Oct 12 16:37:52 carbon dhcpd: DHCPDISCOVER from c8:1f:66:bf:7f:ea via 10.64.32.2
Oct 12 16:37:52 carbon dhcpd: DHCPOFFER on 10.64.32.154 to c8:1f:66:bf:7f:ea via 10.64.32.2
Oct 12 16:37:52 carbon dhcpd: DHCPDISCOVER from c8:1f:66:bf:7f:ea via 10.64.32.3
Oct 12 16:37:52 carbon dhcpd: DHCPOFFER on 10.64.32.154 to c8:1f:66:bf:7f:ea via 10.64.32.3
Oct 12 16:43:10 carbon dhcpd: DHCPDISCOVER from c8:1f:66:bf:7f:ea via 10.64.32.2
Oct 12 16:43:10 carbon dhcpd: DHCPOFFER on 10.64.32.154 to c8:1f:66:bf:7f:ea via 10.64.32.2
Oct 12 16:43:10 carbon dhcpd: DHCPDISCOVER from c8:1f:66:bf:7f:ea via 10.64.32.3
Oct 12 16:43:10 carbon dhcpd: DHCPOFFER on 10.64.32.154 to c8:1f:66:bf:7f:ea via 10.64.32.3

RobH closed subtask Unknown Object (Task) as Resolved.Oct 12 2016, 5:40 PM

I had a look at this. This is not network related. carbon answers as it should, the routers relay the DHCP packets as they should. AFAICT it's the motherboard that fails to acknowledge the receipt of the DHCP packets or the receipt of some TFTP packets.

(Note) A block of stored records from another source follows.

-- ==== Sys2Proof/Laws/Advances1.lean ====
section
/-!
SUPPORT. Every operation that touches the clock, START_COUNT or the logs advances, one lemma for each, callees before callers;
part 1 of 4.
-/
set_option linter.tactic.unusedName false
set_option linter.unusedSimpArgs false
namespace Sys2Proof.Machine

theorem State.noteError_advances (a : Ask) (status : Nat) (reason : Nat) (s : State) :
    Advances s (State.noteError a status reason s) := by
  unfold State.noteError
  repeat' (first
    | with_reducible exact Advances.refl _ | with_reducible assumption | with_reducible apply Advances.ite
    | (apply Advances.into; with_reducible apply State.errorAnswer_advances))

theorem State.finish_advances (a : Ask) (status : Nat) (reason : Nat) (b : AnswerBody) (s : State) :
    Advances s (State.finish a status reason b s) := by
  unfold State.finish
  repeat' (first
    | with_reducible exact Advances.refl _ | with_reducible assumption | (extract_lets +onlyGivenNames _x; first
      | (rename State => _y; refine Advances.bring _y ?_ ?_; rotate_left; clear_value _y; intro _; rotate_right; subst _y)
      | (rename _ × State => _y; refine Advances.bringSnd _y ?_ ?_; rotate_left; clear_value _y; intro _; rotate_right; subst _y)
      | skip)
    | with_reducible apply Advances.ite | (apply Advances.into; with_reducible apply State.noteError_advances)
    | (apply Advances.intoOnly; first
      | with_reducible apply State.modFlight_only
      | with_reducible apply State.say_only)
    | ((with_reducible show (_ || _) = false); exact rfl))

theorem State.abandonGraft_advances (s : State) :
    Advances s (State.abandonGraft s) := by
  unfold State.abandonGraft
  repeat' (first
    | with_reducible exact Advances.refl _ | with_reducible assumption | (extract_lets +onlyGivenNames _x; first
      | (rename State => _y; refine Advances.bring _y ?_ ?_; rotate_left; clear_value _y; intro _; rotate_right; subst _y)
      | (rename _ × State => _y; refine Advances.bringSnd _y ?_ ?_; rotate_left; clear_value _y; intro _; rotate_right; subst _y)
      | skip)
    | with_reducible apply Advances.ite | (apply Advances.into; with_reducible apply State.finish_advances)
    | (apply Advances.intoOnly; with_reducible apply State.modFw_only)
    | ((with_reducible show (_ || _) = false); exact rfl) | split)

theorem State.abortKeyOps_advances (s : State) :
    Advances s (State.abortKeyOps s) := by
  unfold State.abortKeyOps
  repeat' (first
    | with_reducible exact Advances.refl _ | with_reducible assumption | (extract_lets +onlyGivenNames _x; first
      | (rename State => _y; refine Advances.bring _y ?_ ?_; rotate_left; clear_value _y; intro _; rotate_right; subst _y)
      | (rename _ × State => _y; refine Advances.bringSnd _y ?_ ?_; rotate_left; clear_value _y; intro _; rotate_right; subst _y)
      | skip)
    | (apply Advances.into; with_reducible apply State.finish_advances) | (apply Advances.intoOnly; first
      | with_reducible apply State.abortJobs_only
      | with_reducible apply State.modFw_only)
    | ((with_reducible show (_ || _) = false); exact rfl) | split)

theorem State.abortTest_advances (s : State) :
    Advances s (State.abortTest s) := by
  unfold State.abortTest
  repeat' (first
    | with_reducible exact Advances.refl _ | with_reducible assumption | (extract_lets +onlyGivenNames _x; first
      | (rename State => _y; refine Advances.bring _y ?_ ?_; rotate_left; clear_value _y; intro _; rotate_right; subst _y)
      | (rename _ × State => _y; refine Advances.bringSnd _y ?_ ?_; rotate_left; clear_value _y; intro _; rotate_right; subst _y)
      | skip)
    | (apply Advances.into; with_reducible apply State.event_advances) | (apply Advances.intoOnly; first
      | with_reducible apply State.resumeCharge_only
      | with_reducible apply State.modPower_only)
    | ((with_reducible show (_ || _) = false); exact rfl) | split)

theorem State.actExpired_advances (s : State) :
    Advances s (State.actExpired s) := by
  unfold State.actExpired
  repeat' (first
    | with_reducible exact Advances.refl _ | with_reducible assumption
    | (apply Advances.into; with_reducible apply State.waitUntil_advances)
    | (apply Advances.intoOnly; with_reducible apply State.modNet_only)
    | ((with_reducible show (_ || _) = false); exact rfl) | split)

theorem State.writeEntry_advances (kind : EntryKind) (s : State) :
    Advances s (State.writeEntry kind s) := by
  unfold State.writeEntry
  repeat' (first
    | with_reducible exact Advances.refl _ | with_reducible assumption | (extract_lets +onlyGivenNames _x; first
      | (rename State => _y; refine Advances.bring _y ?_ ?_; rotate_left; clear_value _y; intro _; rotate_right; subst _y)
      | (rename _ × State => _y; refine Advances.bringSnd _y ?_ ?_; rotate_left; clear_value _y; intro _; rotate_right; subst _y)
      | skip)
    | with_reducible apply Advances.ite | with_reducible apply Advances.when
    | (apply Advances.into; with_reducible apply State.persist_advances) | (apply Advances.intoOnly; first
      | with_reducible apply State.nameBands_only
      | with_reducible apply State.nextSeq_only
      | with_reducible apply State.writeIndex_only
      | with_reducible apply State.modJournal_only
      | with_reducible apply State.addOp_only
      | with_reducible apply State.modMedia_only
      | with_reducible apply State.modStore_only)
    | ((with_reducible show (_ || _) = false); exact rfl) | (with_reducible apply Advances.foldl; (intro _ _)))

theorem State.endDownload_advances (id : Nat) (s : State) :
    Advances s (State.endDownload id s) := by
  unfold State.endDownload
  repeat' (first
    | with_reducible exact Advances.refl _ | with_reducible assumption | with_reducible apply Advances.ite
    | (apply Advances.into; with_reducible apply State.event_advances)
    | (apply Advances.intoOnly; with_reducible apply State.modFw_only)
    | ((with_reducible show (_ || _) = false); exact rfl) | split)

theorem State.removeSess_advances (id : Nat) (s : State) :
    Advances s (State.removeSess id s) := by
  unfold State.removeSess
  repeat' (first
    | with_reducible exact Advances.refl _ | with_reducible assumption | (extract_lets +onlyGivenNames _x; first
      | (rename State => _y; refine Advances.bring _y ?_ ?_; rotate_left; clear_value _y; intro _; rotate_right; subst _y)
      | (rename _ × State => _y; refine Advances.bringSnd _y ?_ ?_; rotate_left; clear_value _y; intro _; rotate_right; subst _y)
      | skip)
    | (apply Advances.into; with_reducible apply State.endDownload_advances) | (apply Advances.intoOnly; first
      | with_reducible apply State.modSes_only
      | with_reducible apply State.modAdmin_only)
    | ((with_reducible show (_ || _) = false); exact rfl))

theorem State.eraseSessions_advances (s : State) :
    Advances s (State.eraseSessions s) := by
  unfold State.eraseSessions
  repeat' (first
    | with_reducible exact Advances.refl _ | with_reducible assumption | (extract_lets +onlyGivenNames _x; first
      | (rename State => _y; refine Advances.bring _y ?_ ?_; rotate_left; clear_value _y; intro _; rotate_right; subst _y)
      | (rename _ × State => _y; refine Advances.bringSnd _y ?_ ?_; rotate_left; clear_value _y; intro _; rotate_right; subst _y)
      | skip)
    | with_reducible apply Advances.ite | (apply Advances.into; first
      | with_reducible apply State.event_advances
      | with_reducible apply State.removeSess_advances)
    | (apply Advances.intoOnly; first
      | with_reducible apply State.modPort_only
      | with_reducible apply State.say_only
      | with_reducible apply State.release_only
      | with_reducible apply State.modSes_only)
    | ((with_reducible show (_ || _) = false); exact rfl) | (with_reducible apply Advances.foldl; (intro _ _)) | split)
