theorem State.checkMismatch_advances (r : RequestRef) (page : Nat) (s : State) :
    Advances s (State.checkMismatch r page s) := by
  unfold State.checkMismatch
  repeat' (first
    | with_reducible exact Advances.refl _ | with_reducible assumption | (extract_lets +onlyGivenNames _x; first
      | (rename State => _y; refine Advances.bring _y ?_ ?_; rotate_left; clear_value _y; intro _; rotate_right; subst _y)
      | (rename _ × State => _y; refine Advances.bringSnd _y ?_ ?_; rotate_left; clear_value _y; intro _; rotate_right; subst _y)
      | skip)
    | (apply Advances.into; with_reducible apply State.eventFor_advances)
    | (apply Advances.intoOnly; with_reducible apply State.request_only)
    | ((with_reducible show (_ || _) = false); exact rfl))

theorem State.checkOvercast_advances (s : State) :
    Advances s (State.checkOvercast s) := by
  unfold State.checkOvercast
  repeat' (first
    | with_reducible exact Advances.refl _ | with_reducible assumption | (extract_lets +onlyGivenNames _x; first
      | (rename State => _y; refine Advances.bring _y ?_ ?_; rotate_left; clear_value _y; intro _; rotate_right; subst _y)
      | (rename _ × State => _y; refine Advances.bringSnd _y ?_ ?_; rotate_left; clear_value _y; intro _; rotate_right; subst _y)
      | skip)
    | with_reducible apply Advances.ite | with_reducible apply Advances.when
    | (apply Advances.into; with_reducible apply State.event_advances) | (apply Advances.intoOnly; first
      | with_reducible apply State.modMedia_only
      | with_reducible apply State.modStart_only
      | with_reducible apply State.setMode_only
      | with_reducible apply State.modPower_only)
    | ((with_reducible show (_ || _) = false); exact rfl) | split)

theorem State.checkSpace_advances (s : State) :
    Advances s (State.checkSpace s) := by
  unfold State.checkSpace
  repeat' (first
    | with_reducible exact Advances.refl _ | with_reducible assumption | (extract_lets +onlyGivenNames _x; first
      | (rename State => _y; refine Advances.bring _y ?_ ?_; rotate_left; clear_value _y; intro _; rotate_right; subst _y)
      | (rename _ × State => _y; refine Advances.bringSnd _y ?_ ?_; rotate_left; clear_value _y; intro _; rotate_right; subst _y)
      | skip)
    | with_reducible apply Advances.ite | (apply Advances.into; with_reducible apply State.event_advances)
    | (apply Advances.intoOnly; first
      | with_reducible apply State.modMedia_only
      | with_reducible apply State.collectNext_only)
    | ((with_reducible show (_ || _) = false); exact rfl))

theorem State.checkWarnings_advances (s : State) :
    Advances s (State.checkWarnings s) := by
  unfold State.checkWarnings
  repeat' (first
    | with_reducible exact Advances.refl _ | with_reducible assumption | (extract_lets +onlyGivenNames _x; first
      | (rename State => _y; refine Advances.bring _y ?_ ?_; rotate_left; clear_value _y; intro _; rotate_right; subst _y)
      | (rename _ × State => _y; refine Advances.bringSnd _y ?_ ?_; rotate_left; clear_value _y; intro _; rotate_right; subst _y)
      | skip)
    | with_reducible apply Advances.ite | (apply Advances.into; with_reducible apply State.event_advances)
    | (apply Advances.intoOnly; with_reducible apply State.modMedia_only)
    | ((with_reducible show (_ || _) = false); exact rfl))

theorem State.collapsed_advances (vin : Nat) (reverse : Bool) (paid : Bool) (s : State) :
    Advances s (State.collapsed vin reverse paid s) := by
  unfold State.collapsed
  repeat' (first
    | with_reducible exact Advances.refl _ | with_reducible assumption | with_reducible apply Advances.ite
    | (apply Advances.into; with_reducible apply State.supplyDusk_advances))

theorem State.cooled_advances (env : StartEnv) (s : State) :
    Advances s (State.cooled env s) := by
  unfold State.cooled
  repeat' (first
    | with_reducible exact Advances.refl _ | with_reducible assumption | with_reducible apply Advances.ite
    | (apply Advances.into; first
      | with_reducible apply State.runStart_advances
      | with_reducible apply State.beginCold_advances)
    | (apply Advances.intoOnly; with_reducible apply State.switchOn_only)
    | ((with_reducible show (_ || _) = false); exact rfl))

theorem State.stepTime_advances (delta : Int) (s : State) :
    Advances s (State.stepTime delta s) := by
  unfold State.stepTime
  repeat' (first
    | with_reducible exact Advances.refl _ | with_reducible assumption | (extract_lets +onlyGivenNames _x; first
      | (rename State => _y; refine Advances.bring _y ?_ ?_; rotate_left; clear_value _y; intro _; rotate_right; subst _y)
      | (rename _ × State => _y; refine Advances.bringSnd _y ?_ ?_; rotate_left; clear_value _y; intro _; rotate_right; subst _y)
      | skip)
    | with_reducible apply Advances.ite | (apply Advances.into; with_reducible apply State.event_advances)
    | (apply Advances.intoOnly; first
      | with_reducible apply State.setTime_only
      | with_reducible apply State.realignGates_only)
    | ((with_reducible show (_ || _) = false); exact rfl) | split)

theorem State.correct_advances (offset : Int) (s : State) :
    Advances s (State.correct offset s) := by
  unfold State.correct
  repeat' (first
    | with_reducible exact Advances.refl _ | with_reducible assumption | with_reducible apply Advances.ite
    | (apply Advances.into; with_reducible apply State.stepTime_advances) | (apply Advances.intoOnly; first
      | with_reducible apply State.draw_only
      | (with_reducible apply State.draw_only_eq; assumption)
      | with_reducible apply State.setRate_only)
    | ((with_reducible show (_ || _) = false); exact rfl) | split)

theorem State.failDie_advances (d : Nat) (s : State) :
    Advances s (State.failDie d s) := by
  unfold State.failDie
  repeat' (first
    | with_reducible exact Advances.refl _ | with_reducible assumption | (extract_lets +onlyGivenNames _x; first
      | (rename State => _y; refine Advances.bring _y ?_ ?_; rotate_left; clear_value _y; intro _; rotate_right; subst _y)
      | (rename _ × State => _y; refine Advances.bringSnd _y ?_ ?_; rotate_left; clear_value _y; intro _; rotate_right; subst _y)
      | skip)
    | with_reducible apply Advances.ite | (apply Advances.into; first
      | with_reducible apply State.event_advances
      | with_reducible apply State.checkSpace_advances
      | with_reducible apply State.checkOvercast_advances
      | with_reducible apply State.checkWarnings_advances)
    | (apply Advances.intoOnly; first
      | with_reducible apply State.modMedia_only
      | with_reducible apply State.modJournal_only
      | with_reducible apply State.fillRow_only
      | with_reducible apply State.relocate_only
      | with_reducible apply State.endVerify_only
      | with_reducible apply State.mapChanged_only)
    | ((with_reducible show (_ || _) = false); exact rfl) | (with_reducible apply Advances.foldl; (intro _ _)))

theorem State.countFailure_advances (d : Nat) (s : State) :
    Advances s (State.countFailure d s) := by
  unfold State.countFailure
  repeat' (first
    | with_reducible exact Advances.refl _ | with_reducible assumption | (extract_lets +onlyGivenNames _x; first
      | (rename State => _y; refine Advances.bring _y ?_ ?_; rotate_left; clear_value _y; intro _; rotate_right; subst _y)
      | (rename _ × State => _y; refine Advances.bringSnd _y ?_ ?_; rotate_left; clear_value _y; intro _; rotate_right; subst _y)
      | skip)
    | with_reducible apply Advances.ite | (apply Advances.into; with_reducible apply State.failDie_advances)
    | (apply Advances.intoOnly; with_reducible apply State.modMedia_only)
    | ((with_reducible show (_ || _) = false); exact rfl))

theorem State.credentialChanged_advances (t : Nat) (s : State) :
    Advances s (State.credentialChanged t s) := by
  unfold State.credentialChanged
  repeat' (first
    | with_reducible exact Advances.refl _ | with_reducible assumption | (extract_lets +onlyGivenNames _x; first
      | (rename State => _y; refine Advances.bring _y ?_ ?_; rotate_left; clear_value _y; intro _; rotate_right; subst _y)
      | (rename _ × State => _y; refine Advances.bringSnd _y ?_ ?_; rotate_left; clear_value _y; intro _; rotate_right; subst _y)
      | skip)
    | (apply Advances.into; first
      | with_reducible apply State.event_advances
      | with_reducible apply State.removeSess_advances)
    | (with_reducible apply Advances.foldl; (intro _ _)) | split)

theorem State.dawnRepeat_advances (s : State) :
    Advances s (State.dawnRepeat s) := by
  unfold State.dawnRepeat
  repeat' (first
    | with_reducible exact Advances.refl _ | with_reducible assumption | (extract_lets +onlyGivenNames _x; first
      | (rename State => _y; refine Advances.bring _y ?_ ?_; rotate_left; clear_value _y; intro _; rotate_right; subst _y)
      | (rename _ × State => _y; refine Advances.bringSnd _y ?_ ?_; rotate_left; clear_value _y; intro _; rotate_right; subst _y)
      | skip)
    | with_reducible apply Advances.ite | (apply Advances.into; with_reducible apply State.waitUntil_advances)
    | (apply Advances.intoOnly; first
      | with_reducible apply State.sendDawn_only
      | with_reducible apply State.modStart_only)
    | ((with_reducible show (_ || _) = false); exact rfl) | split)

theorem State.retire_advances (b : BlockId) (s : State) :
    Advances s (State.retire b s) := by
  unfold State.retire
  repeat' (first
    | with_reducible exact Advances.refl _ | with_reducible assumption | (extract_lets +onlyGivenNames _x; first
      | (rename State => _y; refine Advances.bring _y ?_ ?_; rotate_left; clear_value _y; intro _; rotate_right; subst _y)
      | (rename _ × State => _y; refine Advances.bringSnd _y ?_ ?_; rotate_left; clear_value _y; intro _; rotate_right; subst _y)
      | skip)
    | with_reducible apply Advances.ite | (apply Advances.into; first
      | with_reducible apply State.checkOvercast_advances
      | with_reducible apply State.checkWarnings_advances
      | with_reducible apply State.event_advances)
    | (apply Advances.intoOnly; first
      | with_reducible apply State.modMedia_only
      | with_reducible apply State.fillRow_only
      | with_reducible apply State.relocate_only
      | with_reducible apply State.modJournal_only
      | with_reducible apply State.mapChanged_only)
    | ((with_reducible show (_ || _) = false); exact rfl) | (with_reducible apply Advances.foldl; (intro _ _)) | split
    | dsimp +zetaDelta only)

theorem State.endRead_advances (o : DieOp) (step : Nat) (index : Nat) (corrected : Nat) (s : State) :
    Advances s (State.endRead o step index corrected s) := by
  unfold State.endRead
  repeat' (first
    | with_reducible exact Advances.refl _ | with_reducible assumption | (extract_lets +onlyGivenNames _x; first
      | (rename State => _y; refine Advances.bring _y ?_ ?_; rotate_left; clear_value _y; intro _; rotate_right; subst _y)
      | (rename _ × State => _y; refine Advances.bringSnd _y ?_ ?_; rotate_left; clear_value _y; intro _; rotate_right; subst _y)
      | skip)
    | with_reducible apply Advances.ite | with_reducible apply Advances.when
    | (apply Advances.into; with_reducible apply State.retire_advances) | (apply Advances.intoOnly; first
      | with_reducible apply State.noteDifficult_only
      | with_reducible apply State.countPages_only
      | with_reducible apply State.endVerify_only
      | with_reducible apply State.track_only
      | with_reducible apply State.moveNext_only
      | with_reducible apply State.modMedia_only
      | with_reducible apply State.addOp_only)
    | ((with_reducible show (_ || _) = false); exact rfl) | split)

theorem State.programFailed_advances (id : Nat) (addr : Nat) (s : State) :
    Advances s (State.programFailed id addr s) := by
  unfold State.programFailed
  repeat' (first
    | with_reducible exact Advances.refl _ | with_reducible assumption | (extract_lets +onlyGivenNames _x; first
      | (rename State => _y; refine Advances.bring _y ?_ ?_; rotate_left; clear_value _y; intro _; rotate_right; subst _y)
      | (rename _ × State => _y; refine Advances.bringSnd _y ?_ ?_; rotate_left; clear_value _y; intro _; rotate_right; subst _y)
      | skip)
    | with_reducible apply Advances.ite | (apply Advances.into; with_reducible apply State.event_advances)
    | (apply Advances.intoOnly; first
      | with_reducible apply State.modStore_only
      | with_reducible apply State.requestDrain_only)
    | ((with_reducible show (_ || _) = false); exact rfl) | split)

theorem State.losePage_advances (r : Option RequestRef) (addr : Nat) (s : State) :
    Advances s (State.losePage r addr s) := by
  unfold State.losePage
  repeat' (first
    | with_reducible exact Advances.refl _ | with_reducible assumption | (extract_lets +onlyGivenNames _x; first
      | (rename State => _y; refine Advances.bring _y ?_ ?_; rotate_left; clear_value _y; intro _; rotate_right; subst _y)
      | (rename _ × State => _y; refine Advances.bringSnd _y ?_ ?_; rotate_left; clear_value _y; intro _; rotate_right; subst _y)
      | skip)
    | with_reducible apply Advances.ite | (apply Advances.into; first
      | with_reducible apply State.eventFor_advances
      | with_reducible apply State.retire_advances)
    | (apply Advances.intoOnly; with_reducible apply State.modMedia_only)
    | ((with_reducible show (_ || _) = false); exact rfl))

end Sys2Proof.Machine
end

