-- ==== Sys2Proof/Laws/Advances3.lean ====
section
/-!
SUPPORT. Every operation that touches the clock, START_COUNT or the logs advances, one lemma for each, callees before callers;
part 3 of 4.
-/
set_option linter.tactic.unusedName false
set_option linter.unusedSimpArgs false
namespace Sys2Proof.Machine

theorem State.endOp_advances (o : DieOp) (r : DieResult) (s : State) :
    Advances s (State.endOp o r s) := by
  unfold State.endOp
  repeat' (first
    | with_reducible exact Advances.refl _ | with_reducible assumption | (extract_lets +onlyGivenNames _x; first
      | (rename State => _y; refine Advances.bring _y ?_ ?_; rotate_left; clear_value _y; intro _; rotate_right; subst _y)
      | (rename _ × State => _y; refine Advances.bringSnd _y ?_ ?_; rotate_left; clear_value _y; intro _; rotate_right; subst _y)
      | skip)
    | (apply Advances.into; first
      | with_reducible apply State.endRead_advances
      | with_reducible apply State.countFailure_advances
      | with_reducible apply State.losePage_advances
      | with_reducible apply State.retire_advances
      | with_reducible apply State.programFailed_advances)
    | (apply Advances.intoOnly; first
      | with_reducible apply State.modMedia_only
      | with_reducible apply State.countPages_only
      | with_reducible apply State.endVerify_only
      | with_reducible apply State.moveDone_only
      | with_reducible apply State.moveNext_only
      | with_reducible apply State.endErase_only)
    | ((with_reducible show (_ || _) = false); exact rfl) | split)

theorem State.mediaSettles_advances (s : State) :
    Advances s (State.mediaSettles s) := by
  unfold State.mediaSettles
  repeat' (first
    | with_reducible exact Advances.refl _ | (apply Advances.into; first
      | with_reducible apply State.checkSpace_advances
      | with_reducible apply State.checkWarnings_advances)
    | (apply Advances.intoOnly; first
      | with_reducible apply State.kickAll_only
      | with_reducible apply State.levelNext_only)
    | ((with_reducible show (_ || _) = false); exact rfl))

theorem State.dieComplete_advances (die : Nat) (r : DieResult) (s : State) :
    Advances s (State.dieComplete die r s) := by
  unfold State.dieComplete
  repeat' (first
    | with_reducible exact Advances.refl _ | with_reducible assumption | (extract_lets +onlyGivenNames _x; first
      | (rename State => _y; refine Advances.bring _y ?_ ?_; rotate_left; clear_value _y; intro _; rotate_right; subst _y)
      | (rename _ × State => _y; refine Advances.bringSnd _y ?_ ?_; rotate_left; clear_value _y; intro _; rotate_right; subst _y)
      | skip)
    | with_reducible apply Advances.ite | (apply Advances.into; first
      | with_reducible apply State.mediaSettles_advances
      | with_reducible apply State.endOp_advances)
    | (apply Advances.intoOnly; first
      | with_reducible apply State.finishOp_only
      | with_reducible apply State.kickAll_only
      | with_reducible apply State.modMedia_only)
    | ((with_reducible show (_ || _) = false); exact rfl) | split)

theorem State.waitForTimeout_advances (die : Nat) (s : State) :
    Advances s (State.waitForTimeout die s) := by
  unfold State.waitForTimeout
  repeat' (first
    | with_reducible exact Advances.refl _ | with_reducible assumption
    | (apply Advances.into; with_reducible apply State.waitUntil_advances) | split)

theorem State.timedOut_advances (o : DieOp) (s : State) :
    Advances s (State.timedOut o s) := by
  unfold State.timedOut
  repeat' (first
    | with_reducible exact Advances.refl _ | with_reducible assumption | (extract_lets +onlyGivenNames _x; first
      | (rename State => _y; refine Advances.bring _y ?_ ?_; rotate_left; clear_value _y; intro _; rotate_right; subst _y)
      | (rename _ × State => _y; refine Advances.bringSnd _y ?_ ?_; rotate_left; clear_value _y; intro _; rotate_right; subst _y)
      | skip)
    | (apply Advances.into; first
      | with_reducible apply State.endOp_advances
      | with_reducible apply State.countFailure_advances
      | with_reducible apply State.retire_advances)
    | (apply Advances.intoOnly; with_reducible apply State.endVerify_only)
    | ((with_reducible show (_ || _) = false); exact rfl) | split)

theorem State.dieTimeout_advances (die : Nat) (ready : Bool) (s : State) :
    Advances s (State.dieTimeout die ready s) := by
  unfold State.dieTimeout
  repeat' (first
    | with_reducible exact Advances.refl _ | with_reducible assumption | (extract_lets +onlyGivenNames _x; first
      | (rename State => _y; refine Advances.bring _y ?_ ?_; rotate_left; clear_value _y; intro _; rotate_right; subst _y)
      | (rename _ × State => _y; refine Advances.bringSnd _y ?_ ?_; rotate_left; clear_value _y; intro _; rotate_right; subst _y)
      | skip)
    | with_reducible apply Advances.ite | (apply Advances.into; first
      | with_reducible apply State.waitForTimeout_advances
      | with_reducible apply State.failDie_advances
      | with_reducible apply State.mediaSettles_advances
      | with_reducible apply State.timedOut_advances)
    | (apply Advances.intoOnly; first
      | with_reducible apply State.modMedia_only
      | with_reducible apply State.kickAll_only
      | with_reducible apply State.finishOp_only)
    | ((with_reducible show (_ || _) = false); exact rfl) | split)

theorem State.refusePackage_advances (code : Nat) (s : State) :
    Advances s (State.refusePackage code s) := by
  unfold State.refusePackage
  repeat' (first
    | with_reducible exact Advances.refl _ | (apply Advances.into; with_reducible apply State.event_advances)
    | (apply Advances.intoOnly; with_reducible apply State.modFw_only)
    | ((with_reducible show (_ || _) = false); exact rfl))

theorem State.downloadTimeout_advances (s : State) :
    Advances s (State.downloadTimeout s) := by
  unfold State.downloadTimeout
  repeat' (first
    | with_reducible exact Advances.refl _ | with_reducible assumption | (apply Advances.into; first
      | with_reducible apply State.refusePackage_advances
      | with_reducible apply State.waitUntil_advances)
    | (apply Advances.intoOnly; with_reducible apply State.abortJobs_only)
    | ((with_reducible show (_ || _) = false); exact rfl) | split)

Change 317550 had a related patch set uploaded (by Filippo Giunchedi):
base: send syslog only to codfw to reimage lithium

https://gerrit.wikimedia.org/r/317550

Change 317550 merged by Filippo Giunchedi:
base: send syslog only to codfw to reimage lithium

https://gerrit.wikimedia.org/r/317550

Change 317566 had a related patch set uploaded (by Filippo Giunchedi):
Revert "base: send syslog only to codfw to reimage lithium"

https://gerrit.wikimedia.org/r/317566

Change 317566 merged by Filippo Giunchedi:
Revert "base: send syslog only to codfw to reimage lithium"

https://gerrit.wikimedia.org/r/317566

fgiunchedi closed this task as Resolved.Oct 24 2016, 7:44 PM
fgiunchedi added a subscriber: faidon.

as pointed out by @faidon the problem with pxe failing is that lithium was hammered with udp packets from the fleet. After removing lithium as syslog target the install went fine.

Lithium is back in service with 4TB disks, resolving.